Um New Work in eurem Unternehmen erfolgreich umzusetzen, ist ein Umdenken aller wichtig – wie oben beschrieben, ist New Work eine Form der Unternehmenskultur. Dies von heute auf morgen und mit allen Mitarbeitenden einzuführen, ist wahrscheinlich nicht möglich. Stattdessen solltet ihr von einem längerfristigen Prozess ausgehen. Diejenigen, die von der Transformation zu New Work nicht überzeugt sind, werden euer Unternehmen sehr wahrscheinlich auf absehbare Zeit verlassen.
Auch die bereits genannten Fähigkeiten zu Zeit- und Selbstmanagement bei der mobilen Arbeit erfordern ggfs. bei einigen Mitarbeitenden eine gewisse Gewöhnungszeit. Zudem sind die technischen und arbeitsrechtlichen Mindeststandards, die es bei mobiler Arbeit einzuhalten gilt, aufwendig und datenschutzrechtliche Richtlinien müssen bei dieser Arbeitsweise natürlich auch beachtet werden. Nicht zuletzt gibt es diverse Schwierigkeiten, die auftreten können durch z.B. die fehlende räumliche Trennung von Arbeit und Privatleben beim Home Office oder nicht existierende feste Arbeitsplätze im Büro. Das Zugehörigkeitsgefühl der Mitarbeitenden zum Unternehmen muss bei New Work über andere Wege geschaffen werden als die klassisch bekannten.

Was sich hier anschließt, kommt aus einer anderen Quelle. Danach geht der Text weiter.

/-- BQPROC of a block that fits (R155, R158): every lane below `CFG.nch` is the filter's output on the lane as it was, its
pair the one the filter leaves; everything else is as before. -/
theorem bqproc_spec (b : Band) (n : Nat) (s : State) (hn : n ≤ s.cfg.maxBlock.toNat) :
    bqproc b n s = { s with buf := (bqproc b n s).buf, delay := (bqproc b n s).delay } ∧
    (∀ ch : Fin Config.maxCh, ch.val < s.cfg.nch.toNat →
      (List.range n).map (fun k => bufRead (bqproc b n s).buf (bufAddr s ch k)) =
        (bqList arith32 (getCoef s b) (getDelay s b ch) ((List.range n).map fun k => bufRead s.buf (bufAddr s ch k))).1) ∧
    (∀ b' (ch : Fin Config.maxCh), getDelay (bqproc b n s) b' ch =
      if b = b' ∧ ch.val < s.cfg.nch.toNat then
        (bqList arith32 (getCoef s b) (getDelay s b ch) ((List.range n).map fun k => bufRead s.buf (bufAddr s ch k))).2
      else getDelay s b' ch) ∧
    (∀ k, (∀ (ch : Fin Config.maxCh) (j : Nat), ch.val < s.cfg.nch.toNat → j < n → k / 4 ≠ bufAddr s ch j) →
      Memory.read? (bqproc b n s).buf k = Memory.read? s.buf k) ∧
    (Memory.wf s.buf = true → Memory.wf (bqproc b n s).buf = true) ∧
    ∀ x ∈ (bqproc b n s).buf, x ∈ s.buf ∨
      ∃ (ch : Fin Config.maxCh) (j : Nat), ch.val < s.cfg.nch.toNat ∧ j < n ∧ x.1 / 4 = bufAddr s ch j := by
  have hch : ∀ ch : Fin Config.maxCh, ch = 0 ∨ ch = 1 := by decide
  rw [bqproc_eq]
  obtain ⟨e1, e2, e3, e4, e5, e6⟩ := bqLane_spec b n 0 s
  by_cases h0 : 0 < s.cfg.nch.toNat
  · by_cases h1 : 1 < s.cfg.nch.toNat
    · simp only [h0, h1, if_true]
      have hcoef : getCoef (bqLane b n 0 s) b = getCoef s b := by rw [e1]; rfl
      have haddr : ∀ ch k, bufAddr (bqLane b n 0 s) ch k = bufAddr s ch k := by intro ch k; rw [e1]; rfl
      obtain ⟨f1, f2, f3, f4, f5, f6⟩ := bqLane_spec b n 1 (bqLane b n 0 s)
      have hd1 : getDelay (bqLane b n 0 s) b 1 = getDelay s b 1 := by rw [e2]; simp
      have hlane1 : (List.range n).map (fun k => bufRead (bqLane b n 0 s).buf (bufAddr s (1 : Fin Config.maxCh) k)) =
          (List.range n).map fun k => bufRead s.buf (bufAddr s (1 : Fin Config.maxCh) k) := by
        apply List.map_congr_left
        intro k hk
        apply bufRead_congr
        intro x hx
        apply e4
        intro j hj
        rw [hx]
        exact bufAddr_lane_ne s n k j 1 0 hn (List.mem_range.1 hk) hj (by decide)
      simp only [hcoef, haddr, hd1, hlane1] at f2 f3 f4 f6
      refine ⟨?_, ?_, ?_, ?_, fun hw => f5 (e5 hw), ?_⟩
      · rw [f1, e1]
      · intro ch _
        rcases hch ch with rfl | rfl
        · rw [← e3]
          apply List.map_congr_left
          intro k hk
          apply bufRead_congr
          intro x hx
          apply f4
          intro j hj
          rw [hx]
          exact bufAddr_lane_ne s n k j 0 1 hn (List.mem_range.1 hk) hj (by decide)
        · exact f3
      · intro b' ch
        rw [f2, e2]
        by_cases hb : b = b'
        · subst hb
          rcases hch ch with rfl | rfl
          · simp [h0]
          · simp [h1]
        · simp [hb]
      · intro k hk
        rw [f4 k (fun j hj => hk 1 j h1 hj), e4 k (fun j hj => hk 0 j h0 hj)]
      · intro x hx
        rcases f6 x hx with h | ⟨j, hj, h⟩
        · rcases e6 x h with h | ⟨j, hj, h⟩
          · exact .inl h
          · exact .inr ⟨0, j, h0, hj, h⟩
        · exact .inr ⟨1, j, h1, hj, h⟩
    · simp only [h0, h1, if_true, if_false]
      refine ⟨e1, ?_, ?_, fun k hk => e4 k (fun j hj => hk 0 j h0 hj), e5, ?_⟩
      · intro ch hc
        rcases hch ch with rfl | rfl
        · exact e3
        · exact absurd hc h1
      · intro b' ch
        rw [e2]
        by_cases hb : b = b'
        · subst hb
          rcases hch ch with rfl | rfl
          · simp [h0]
          · simp [h1]
        · simp [hb]
      · intro x hx
        rcases e6 x hx with h | ⟨j, hj, h⟩
        · exact .inl h
        · exact .inr ⟨0, j, h0, hj, h⟩
  · have h1 : ¬ 1 < s.cfg.nch.toNat := by omega
    simp only [h0, h1, if_false]
    refine ⟨trivial, fun ch hc => absurd hc (by omega), fun b' ch => ?_, fun _ _ => trivial, id, fun x hx => .inl hx⟩
    rw [if_neg (by omega)]
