-- ==== Sys2Proof/Tests/Slice0.lean ====
section
/-! SUPPORT. Tests on fixed values, each taken from spec/95_test_vectors.md or worked by hand from a rule, and a witness
for the hypotheses of every statement that has some. -/

namespace Sys2Proof.Tests

open Sys2Proof Sys2Proof.Machine Sys2Proof.Claims

/-! Helpers. -/

/-- The next state, or the reset state where there is none. -/
def nextOf : Host.Outcome State Fault Refusal → State
  | .next t => t
  | .fault _ => State.reset
  | .refused _ => State.reset

/-- Whether there is a next state. -/
def isNext : Host.Outcome State Fault Refusal → Bool
  | .next _ => true
  | .fault _ => false
  | .refused _ => false

/-- Reset with words waiting on the CMD port, whose turn it is. -/
def onCmd (ws : List Word) : State := { State.reset with cmdIn := ws, turns := [.rt] }

/-- Reset with words waiting on the CTL port, whose turn it is. -/
def onCtl (ws : List Word) : State := { State.reset with ctlIn := ws, turns := [.ctl] }

/-- A Prepared state: 44100.0, one frame, two channels. -/
def ready : State := { State.reset with cfg := ⟨0x472C4400#32, 1#32, 2#32⟩, st := ⟨true, true, true⟩ }

/-- Reset with operands in the factory. -/
def withOperands (cw alpha gain : Word) : State := { State.reset with factory := ⟨cw, alpha, gain, zeroCoefs⟩ }

/-! WellFormed refuses an ill-formed term for each check it makes (R82 (g), R22). -/

theorem test_wellFormed_refuses_hp_gain : (Instr.wrparam .hp .gain 0#32).wellFormed = false := by decide
theorem test_wellFormed_refuses_lp_q : (Instr.wrparam .lp .q 0#32).wellFormed = false := by decide
theorem test_wellFormed_refuses_read_of_hp_q : (Instr.rdparam .hp .q).wellFormed = false := by decide
theorem test_wellFormed_accepts_lp_bypass : (Instr.rdparam .lp .bypass).wellFormed = true := by decide
theorem test_ctl_port_refuses_rdstat : Instr.legalOn .ctl (.rdstat .st) = false := by decide

/-! Decoding: words written out from R71, R73 and R75 (op 31:28, band 27:25, sel 24:22, zeros 21:0). -/

theorem test_decode_prepare :
    decode .cmd 0b0001_000_000_0000000000000000000000#32 0x473B8000#32 8#32 2#32 = .ok (.prepare 0x473B8000#32 8#32 2#32) := by
  decide
theorem test_decode_process :
    decode .cmd 0b0010_000_000_0000000000000000000000#32 4#32 0#32 0#32 = .ok (.process 4#32) := by decide
theorem test_decode_wrparam_p2_q :
    decode .ctl 0b0011_011_010_0000000000000000000000#32 7#32 0#32 0#32 = .ok (.wrparam .p2 .q 7#32) := by decide
theorem test_decode_rdparam_hs_gain :
    decode .ctl 0b0100_100_001_0000000000000000000000#32 0#32 0#32 0#32 = .ok (.rdparam .hs .gain) := by decide
theorem test_decode_rdcoef_lp_a2 :
    decode .cmd 0b0101_101_100_0000000000000000000000#32 0#32 0#32 0#32 = .ok (.rdcoef .lp .a2) := by decide
theorem test_decode_rdstat_maxBlock :
    decode .cmd 0b0110_000_010_0000000000000000000000#32 0#32 0#32 0#32 = .ok (.rdstat .maxBlock) := by decide
theorem test_decode_shape_tags :
    [0#3, 1#3, 2#3, 3#3, 4#3].map decodeTag = [.ok .coefLS, .ok .coefHS, .ok .coefPK, .ok .coefHP, .ok .coefLP] := by decide
theorem test_decode_reserved_tags : [5#3, 6#3, 7#3].map decodeTag = [.error .reservedTag, .error .reservedTag, .error .reservedTag] := by
  decide
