-- ==== Sys2Proof/Machine/Alu.lean ====
section
/-! DEFINITION. Loads, the arithmetic group and random (42_load_and_alu.md). -/

namespace Sys2Proof.Machine

/-- Reads `V[X]`, then `V[Y]`, and writes `f a b` to `V[X]` with no flag. -/
def State.binaryNoFlag (s : State) (x y : RegIdx) (f : Byte → Byte → Byte) : State :=
  s.withV x fun a => s.withV y fun b => s.setV x (f a b)

/-- Reads `V[X]`, then `V[Y]`, and writes the result and then the flag of `f a b`. -/
def State.binaryWithFlag (s : State) (x y : RegIdx) (f : Byte → Byte → AluResult) : State :=
  s.withV x fun a => s.withV y fun b => s.writeAlu x (f a b)

/-- LD VX, NN (42_load_and_alu.md R140). -/
def execLdImm (x : RegIdx) (nn : Byte) (s : State) : Result := .next (s.setV x nn)

/-- ADD VX, NN: VF is written only under `AddImmWritesVF` (42_load_and_alu.md R141). -/
def execAddImm (x : RegIdx) (nn : Byte) (s : State) : Result :=
  .next (s.withV x fun a =>
    if s.cfg.addImmWritesVF then s.writeAlu x (aluAdd a nn) else s.setV x (aluAdd a nn).value)

/-- LD VX, VY: reads `V[Y]` only (42_load_and_alu.md R142). -/
def execLdReg (x y : RegIdx) (s : State) : Result := .next (s.withV y fun b => s.setV x b)

/-- OR VX, VY (42_load_and_alu.md R143). -/
def execOrReg (x y : RegIdx) (s : State) : Result := .next (s.binaryNoFlag x y (· ||| ·))

/-- AND VX, VY (42_load_and_alu.md R144). -/
def execAndReg (x y : RegIdx) (s : State) : Result := .next (s.binaryNoFlag x y (· &&& ·))

/-- XOR VX, VY (42_load_and_alu.md R145). -/
def execXorReg (x y : RegIdx) (s : State) : Result := .next (s.binaryNoFlag x y (· ^^^ ·))

/-- ADD VX, VY (42_load_and_alu.md R146). -/
def execAddReg (x y : RegIdx) (s : State) : Result := .next (s.binaryWithFlag x y aluAdd)

/-- SUB VX, VY (42_load_and_alu.md R147). -/
def execSubReg (x y : RegIdx) (s : State) : Result := .next (s.binaryWithFlag x y aluSub)

/-- SHR VX (, VY) (42_load_and_alu.md R148). -/
def execShr (x y : RegIdx) (s : State) : Result :=
  .next (s.withV (shiftOperand s.cfg x y) fun a => s.writeAlu x (aluShr a))

/-- SUBN VX, VY: the operands swapped (42_load_and_alu.md R149). -/
def execSubnReg (x y : RegIdx) (s : State) : Result := .next (s.binaryWithFlag x y fun a b => aluSub b a)

/-- SHL VX (, VY) (42_load_and_alu.md R150). -/
def execShl (x y : RegIdx) (s : State) : Result :=
  .next (s.withV (shiftOperand s.cfg x y) fun a => s.writeAlu x (aluShl a))

/-- RND VX, NN: one draw per execution (42_load_and_alu.md R151; log entry 4). -/
def execRnd (x : RegIdx) (nn : Byte) (s : State) : Result :=
  .next (s.afterDraw8.setV x (s.nextDraw8 &&& nn))

end Sys2Proof.Machine
end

Und was sind die Vorteile?

Durch die gemischten Teams werden die abteilungsübergreifende Zusammenarbeit der Mitarbeitenden und das Netzwerken untereinander gefördert; der Zusammenhalt aller im Unternehmen wird gestärkt. Es entstehen innovative Ideen; es gibt eine höhere Kreativität und Produktivität. Durch Home Office und Remote Work haben viele Arbeitnehmer eine bessere Work-Life-Balance und eine bessere Vereinbarkeit von Beruf und Familie. Außerdem entfallen lange Anfahrtswege ins Büro.
New Work führt auch zu der interessanten Situation, dass es nun für Unternehmen möglich ist, für bestimmte Positionen weltweit Talente zu rekrutieren, da diese ortsungebunden arbeiten können. Als Arbeitgeber können Kosten für Büromiete, -strom und -energie eingespart werden.
Nicht zuletzt entsteht durch New Work eine zusätzliche Motivation bei den Arbeitnehmerinnen und Arbeitnehmern durch die größere Entscheidungsfreiheit und die flachen Hierarchien.

Für das Recruiting ist wichtig, all diese Vorteile in den Vordergrund zu stellen und transparent über die Entwicklungsmöglichkeiten aber auch die Anforderungen im Unternehmen zu kommunizieren. Hierbei hilft ein gutes Employer Branding (siehe auch unser Blogbeitrag hierzu).